Why Follow A Daily Workout Routine For Women? It’s not always easy to get yourself to the gym. Whether it’s for logistical reasons, motivational reasons or confidence issues, the gym may not be the best place for you to do your workout. Luckily, there are now hundreds of routines you can do at home to help you achieve the same results as if you paid for your monthly gym membership. And the best part is it’s absolutely free.

Workout Routines For Women At Home


For many people, the hardest part of keeping up with a fitness regime is actually leaving the house. If it’s taking a lot of effort to motivate yourself to start working out already, then you don’t want that extra barrier of going to the gym. Exercising in the comfort of your own home is usually preferable. It’s more convenient, and it’s much easier to spend 15 minutes every day working through a routine at home rather than spending 15 minutes exercising, plus travel time, plus time spent getting yourself ready for the gym.


Not everyone has a gym near their house. Time spent travelling to and from the gym could end up being longer than the time spent doing the exercises, and if you already have a busy schedule (work, school, kids etc.), you’re not leaving yourself much time for other things.

It’s no secret that gym memberships don’t usually come cheaply. This could be another problem if you’re running on a tighter budget. Doing your routine at home can potentially save you thousands every year.


A lot of women don’t like the gym simply because they’re self conscious. When working out at home, you won’t need to worry about how you look or how you’re performing because you’re doing it privately behind closed doors. Confidence is a big issue, and can easily destroy your motivation for exercising. Even if you have every intention of joining the health center later on, it still might be nice to start from home, familiarise yourself with the routines, build up your confidence, and then fork out for the membership.

Which Women’s Workout Routine Is Right For Me?

The queen of women’s exercises is undoubtedly yoga. Not only does it help tone up your muscles all over your body, but it’ll also help you burn off as much as 450 calories a session. By working on your balance, range of motion and ability to lift yourself, you’re able to hit nearly any kind of goal you’re aiming for. We’ll quickly run you through a 15 minute routine you can do every day to help reap the benefits of yoga.

The Workout

10 Repetitions Of Backbend

Starting in a comfortable standing position, slowly stretch your hand behind your back and start arching your upper back. Make sure you inhale as you bend, and exhale when you get out of the bend.

10 Repetitions Of Forward Bend

Still in the same standing position as the backbend, keep your knees relatively straight, inhale then start bending forwards with your arms outstretched behind you.
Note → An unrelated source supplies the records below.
-- ==== Sys2Proof/Laws/KeepsSelfTest.lean ====
section
/-! SUPPORT. Sys2Proof/Laws/KeepsSelfTest.lean: what the operations of Machine/SelfTest.lean keep, whatever they do. -/

namespace Sys2Proof.Machine

theorem patternStartEffect_keeps {s0 : State} {ps : Nat} {o : Origin} {c : List Byte} {s : State} (hp : Covers ps 0x600000000000000808000) (hs : On inS ps s0 s) :
    On (inSnd inS) ps s0 (patternStartEffect o c s) := by
  delta patternStartEffect
  extract_lets +onlyGivenNames z1 z2 z3
  clear_value z1 z2 z3
  refine On.ite ?_ ?_
  · exact On.pair hs
  · refine On.ite ?_ ?_
    · exact On.pair hs
    · refine On.ite ?_ ?_
      · exact On.pair hs
      · refine On.ite ?_ ?_
        · exact On.pair hs
        · extract_lets +onlyGivenNames z4
          clear_value (ez4 : z4 = _)
          refine On.letS (ps := ps) (s0 := s0) ez4 ?_ fun hz4 => ?_
          · refine On.ite ?_ ?_
            · exact State.setLanes_keeps (hp.sub rfl) hs
            · exact hs
          exact On.pair (State.setTest_keeps (hp.sub rfl) hz4)

theorem execPatternStart_keeps {s0 : State} {ps : Nat} {o : Origin} {v : List Byte} {s : State} (hp : Covers ps 0x600000000000000828209) (hs : On inS ps s0 s) :
    On inNext ps s0 (execPatternStart o v s) := by
  delta execPatternStart
  refine On.next ?_
  refine State.runWrite_keeps (hp.sub rfl) ?_ ?_
  · exact hs
  · intro x1 x2 h3
    exact patternStartEffect_keeps (hp.sub rfl) h3

theorem patternStopEffect_keeps {s0 : State} {ps : Nat} {c : List Byte} {s : State} (hp : Covers ps 0x1000000000000000000000000000000000000000600000000000000f1c000) (hs : On inS ps s0 s) :
    On (inSnd inS) ps s0 (patternStopEffect c s) := by
  delta patternStopEffect
  split
  · rename_i x1 e2
    exact On.pair hs
  · rename_i x3 x4 e5
    exact On.pair (State.endTest_keeps (hp.sub rfl) hs)

theorem execPatternStop_keeps {s0 : State} {ps : Nat} {o : Origin} {v : List Byte} {s : State} (hp : Covers ps 0x1000000000000000000000000000000000000000600000000000000f3c209) (hs : On inS ps s0 s) :
    On inNext ps s0 (execPatternStop o v s) := by
  delta execPatternStop
  refine On.next ?_
  refine State.runWrite_keeps (hp.sub rfl) ?_ ?_
  · exact hs
  · intro x1 x2 h3
    exact patternStopEffect_keeps (hp.sub rfl) h3

theorem execPatternDurationEnd_keeps {s0 : State} {ps : Nat} {k : Nat} {s : State} (hp : Covers ps 0x1000000000000000000000000000000000000000600000000000000f5c000) (hs : On inS ps s0 s) :
    On inNext ps s0 (execPatternDurationEnd k s) := by
  delta execPatternDurationEnd
  refine On.next ?_
  split
  · rename_i x1 x2 e3
    extract_lets +onlyGivenNames z4
    clear_value z4
    refine On.ite ?_ ?_
    · exact hs
    · exact State.endTest_keeps (hp.sub rfl) (State.reach_keeps (hp.sub rfl) hs)
  · rename_i x5 e6
    exact hs

theorem execCheckerLocked_keeps {s0 : State} {ps : Nat} {k : Nat} {s : State} (hp : Covers ps 0x600000000000000808000) (hs : On inS ps s0 s) :
    On inNext ps s0 (execCheckerLocked k s) := by
  delta execCheckerLocked
  refine On.next ?_
  split
  · rename_i x1 x2 e3
    refine On.ite ?_ ?_
    · refine State.setTest_keeps (hp.sub rfl) ?_
      refine On.ite ?_ ?_
      · exact State.setLanes_keeps (hp.sub rfl) hs
      · exact hs
    · exact hs
  · rename_i x4 e5
    exact hs

theorem execCheckerLockLost_keeps {s0 : State} {ps : Nat} {k : Nat} {bits : Nat} {errors : Nat} {injected : Nat} {seconds : Nat} {s : State} (hp : Covers ps 0x808000) (hs : On inS ps s0 s) :
    On inNext ps s0 (execCheckerLockLost k bits errors injected seconds s) := by
  delta execCheckerLockLost
  refine On.next ?_
  split
  · rename_i x1 x2 e3
    refine On.ite ?_ ?_
    · exact hs
    · exact State.setTest_keeps (hp.sub rfl) hs
  · rename_i x4 e5
    exact hs

theorem bistStartEffect_keeps {s0 : State} {ps : Nat} {c : List Byte} {s : State} (hp : Covers ps 0x808000) (hs : On inS ps s0 s) :
    On (inSnd inS) ps s0 (bistStartEffect c s) := by
  delta bistStartEffect
  extract_lets +onlyGivenNames z1
  clear_value z1
  refine On.ite ?_ ?_
  · exact On.pair hs
  · refine On.ite ?_ ?_
    · exact On.pair hs
    · refine On.pair ?_
      refine On.mk (s := s) ?_ .k .k .k .k .k .k .k .k .k .k .k .k .k .k .k (.c (hp.sub rfl)) .k
      exact hs

theorem execBistStart_keeps {s0 : State} {ps : Nat} {o : Origin} {v : List Byte} {s : State} (hp : Covers ps 0x828209) (hs : On inS ps s0 s) :
    On inNext ps s0 (execBistStart o v s) := by
  delta execBistStart
  refine On.next ?_
  refine State.runWrite_keeps (hp.sub rfl) ?_ ?_
  · exact hs
  · intro x1 x2 h3
    exact bistStartEffect_keeps (hp.sub rfl) h3

theorem State.clearScope_keeps {s0 : State} {ps : Nat} {s : State} {k : Nat} (hp : Covers ps 0xb8) (hs : On inS ps s0 s) :
    On inS ps s0 (State.clearScope s k) := by
  delta State.clearScope
  split
  · rename_i x1
    refine On.mk (s := s) ?_ .k .k .k .k (.c (hp.sub rfl)) .k .k .k .k .k .k .k .k .k .k .k .k
    exact hs
  · rename_i x2
    refine On.mk (s := s) ?_ .k .k .k .k (.c (hp.sub rfl)) .k .k .k .k .k .k .k .k .k .k .k .k
    exact hs
  · rename_i x3
    refine On.mk (s := s) ?_ .k .k .k .k (.c (hp.sub rfl)) .k .k .k .k .k .k .k .k .k .k .k .k
    exact hs
  · rename_i x4
    refine On.mk (s := s) ?_ .k .k .k (.c (hp.sub rfl)) .k .k .k .k .k .k .k .k .k .k .k .k .k
    exact hs
  · rename_i x5
    refine On.mk (s := s) ?_ .k .k .k .k .k (.c (hp.sub rfl)) .k .k .k .k .k .k .k .k .k .k .k
    exact hs
  · rename_i x6
    refine On.mk (s := s) ?_ .k .k .k .k .k .k .k (.c (hp.sub rfl)) .k .k .k .k .k .k .k .k .k
    exact hs
  · rename_i x7 e8 e9 e10 e11 e12 e13
    exact hs

theorem State.reportBist_keeps {s0 : State} {ps : Nat} {s : State} {scopes : Nat} {failed : List (List Byte)} (hp : Covers ps 0x1000000000000000000000000000000000000000000000000000000c08000) (hs : On inS ps s0 s) :
    On inS ps s0 (State.reportBist s scopes failed) := by
  delta State.reportBist
  extract_lets +onlyGivenNames z1 z2 z3
  clear_value z1 z2 z3
  extract_lets +onlyGivenNames z4
  clear_value (ez4 : z4 = _)
  refine On.letS (ps := ps) (s0 := s0) ez4 ?_ fun hz4 => ?_
  · refine On.mk (s := s) ?_ .k .k .k .k .k .k .k .k .k .k .k .k .k .k .k (.c (hp.sub rfl)) .k
    exact hs
  extract_lets +onlyGivenNames z5
  clear_value z5
  refine On.foldl ?_ ?_
  · exact State.setReg_keeps (hp.sub rfl) (State.setReg_keeps (hp.sub rfl) hz4)
  · intro x6 x7 h8
    exact State.health_keeps (hp.sub rfl) h8

theorem execBistDone_keeps {s0 : State} {ps : Nat} {failed : List (List Byte)} {s : State} (hp : Covers ps 0x1000000000000000000000000000000000000000000000000000000c080b8) (hs : On inS ps s0 s) :
    On inNext ps s0 (execBistDone failed s) := by
  delta execBistDone
  refine On.next ?_
  refine On.ite ?_ ?_
  · exact hs
  · extract_lets +onlyGivenNames z1
    clear_value z1
    extract_lets +onlyGivenNames z2
    clear_value (ez2 : z2 = _)
    refine On.letS (ps := ps) (s0 := s0) ez2 ?_ fun hz2 => ?_
    · refine On.foldl ?_ ?_
      · exact hs
      · intro x3 x4 h5
        exact State.clearScope_keeps (hp.sub rfl) h5
    refine State.reportBist_keeps (hp.sub rfl) ?_
    refine On.mk (s := z2) ?_ .k .k .k .k .k .k .k .k .k .k .k .k .k .k .k (.c (hp.sub rfl)) .k
    exact hz2

theorem execSelftestInterval_keeps {s0 : State} {ps : Nat} {s : State} (hp : Covers ps 0x848200) (hs : On inS ps s0 s) :
    On inNext ps s0 (execSelftestInterval s) := by
  delta execSelftestInterval
  refine On.next ?_
  refine On.ite ?_ ?_
  · exact hs
  · extract_lets +onlyGivenNames z1
    clear_value (ez1 : z1 = _)
    refine On.letS (ps := ps) (s0 := s0) ez1 ?_ fun hz1 => ?_
    · exact State.reach_keeps (hp.sub rfl) hs
    refine On.mk (s := z1) ?_ .k .k .k .k .k .k .k .k .k (.m (hp.sub rfl) rfl) .k .k .k .k .k (.c (hp.sub rfl)) .k
    exact hz1

theorem execBackgroundTestDone_keeps {s0 : State} {ps : Nat} {kind : Nat} {number : Nat} {ended : Bool} {good : Bool} {holds : Bool} {last : Bool} {s : State} (hp : Covers ps 0x1010100000000000100000003000000000000000000010000000001f3b682) (hs : On inS ps s0 s) :
    On inNext ps s0 (execBackgroundTestDone kind number ended good holds last s) := by
  delta execBackgroundTestDone
  refine On.next ?_
  refine On.ite ?_ ?_
  · exact hs
  · extract_lets +onlyGivenNames z1
    clear_value z1
    extract_lets +onlyGivenNames z2
    clear_value (ez2 : z2 = _)
    refine On.letS (ps := ps) (s0 := s0) ez2 ?_ fun hz2 => ?_
    · refine On.ite ?_ ?_
      · refine On.mk (s := s) ?_ .k .k .k .k .k .k .k .k .k .k .k .k .k .k .k (.c (hp.sub rfl)) .k
        exact hs
      · exact hs
    refine On.ite ?_ ?_
    · exact hz2
    · refine On.ite ?_ ?_
      · exact State.bump_keeps (hp.sub rfl) (hp.sub rfl) hz2
      · extract_lets +onlyGivenNames z3
        clear_value (ez3 : z3 = _)
        refine On.letS (ps := ps) (s0 := s0) ez3 ?_ fun hz3 => ?_
        · exact State.healthFree_keeps (hp.sub rfl) hz2
        refine On.ite ?_ ?_
        · exact State.goStale_keeps (hp.sub rfl) hz3
        · exact hz3

theorem healthClearEffect_keeps {s0 : State} {ps : Nat} {c : List Byte} {s : State} (hp : Covers ps 0x1000000000000000000000000000000000000000000000000000000808000) (hs : On inS ps s0 s) :
    On (inSnd inS) ps s0 (healthClearEffect c s) := by
  delta healthClearEffect
  refine On.ite ?_ ?_
  · exact On.pair hs
  · extract_lets +onlyGivenNames z1
    clear_value (ez1 : z1 = _)
    refine On.letS (ps := ps) (s0 := s0) ez1 ?_ fun hz1 => ?_
    · refine On.foldl ?_ ?_
      · exact hs
      · intro x2 x3 h4
        exact State.setReg_keeps (hp.sub rfl) h4
    refine On.pair ?_
    extract_lets +onlyGivenNames z5
    clear_value (ez5 : z5 = _)
    refine On.letS (ps := ps) (s0 := s0) ez5 ?_ fun hz5 => ?_
    · exact State.setReg_keeps (hp.sub rfl) (State.setReg_keeps (hp.sub rfl) hz1)
    refine On.mk (s := z5) ?_ .k .k .k .k .k .k .k .k .k .k .k .k .k .k .k (.c (hp.sub rfl)) .k
    exact hz5

theorem execHealthClear_keeps {s0 : State} {ps : Nat} {o : Origin} {v : List Byte} {s : State} (hp : Covers ps 0x1000000000000000000000000000000000000000000000000000000828209) (hs : On inS ps s0 s) :
    On inNext ps s0 (execHealthClear o v s) := by
  delta execHealthClear
  refine On.next ?_
  refine State.runWrite_keeps (hp.sub rfl) ?_ ?_
  · exact hs
  · intro x1 x2 h3
    exact healthClearEffect_keeps (hp.sub rfl) h3

theorem execOndieUncorrectableError_keeps {s0 : State} {ps : Nat} {crossbar : Bool} {detail : List Byte} {s : State} (hp : Covers ps 0x1000000000000000100000000000000000000000000000000000002c30200) (hs : On inS ps s0 s) :
    On inNext ps s0 (execOndieUncorrectableError crossbar detail s) := by
  delta execOndieUncorrectableError
  refine On.next ?_
  refine On.ite ?_ ?_
  · exact hs
  · exact State.fence_keeps (hp.sub rfl) (State.healthFree_keeps (hp.sub rfl) hs)

theorem execJtagInstruction_keeps {s0 : State} {ps : Nat} {op : Nat} {s : State} (hp : Covers ps 0x808002) (hs : On inS ps s0 s) :
    On inNext ps s0 (execJtagInstruction op s) := by
  delta execJtagInstruction
  refine On.next ?_
  refine On.mk (s := s) ?_ .k (.m (hp.sub rfl) rfl) .k .k .k .k .k .k .k .k .k .k .k .k .k (.c (hp.sub rfl)) .k
  exact hs

end Sys2Proof.Machine
end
As you bend forwards, slowly exhale. Both these bends work on your flexibility, and help you to ease into the more intensive exercises.

10 Repetitions Of “The Chair”

Starting from a standing position, slowly bend your knees whilst keeping your lower back straight. Lift your arms up so they’re in line with your body as you squat lower. Aim for your upper legs to be parallel with the floor. Once you’re at the lowest point, inhale and start reversing it so you’re back at the starting point.

10 Repetitions Of The Cobra To Downward Facing Dog

These two positions compliment each other, and executing both will count as one repetition. Start off lying on your front on the floor with your toes pointed away from the body. Slowly lift the top half of your body up whilst still keeping your legs on the floor so that your back is arched. Once your arms are straight, exhale and return your torso back down towards the floor.

As your chest reaches the floor, unpoint your feet and work your way up to form an upside down V. Keeping your legs straight and your back straight, lift your hips up to the sky with your arms parallel with your torso.

Return back down to the starting position for the cobra and you will have done one repetition.

Picking the right routine to follow, among many available workout routines for women at home, can be a daunting task. Pick the wrong one and you’ll find yourself working on the wrong areas of your body, or achieving the wrong goals. Picking the right one depends largely on what you want to get out of the workout. Whilst two routines might seem similar on paper, one could be designed for weight loss, and the other one could be designed to focus on enhancing bulking and muscle building.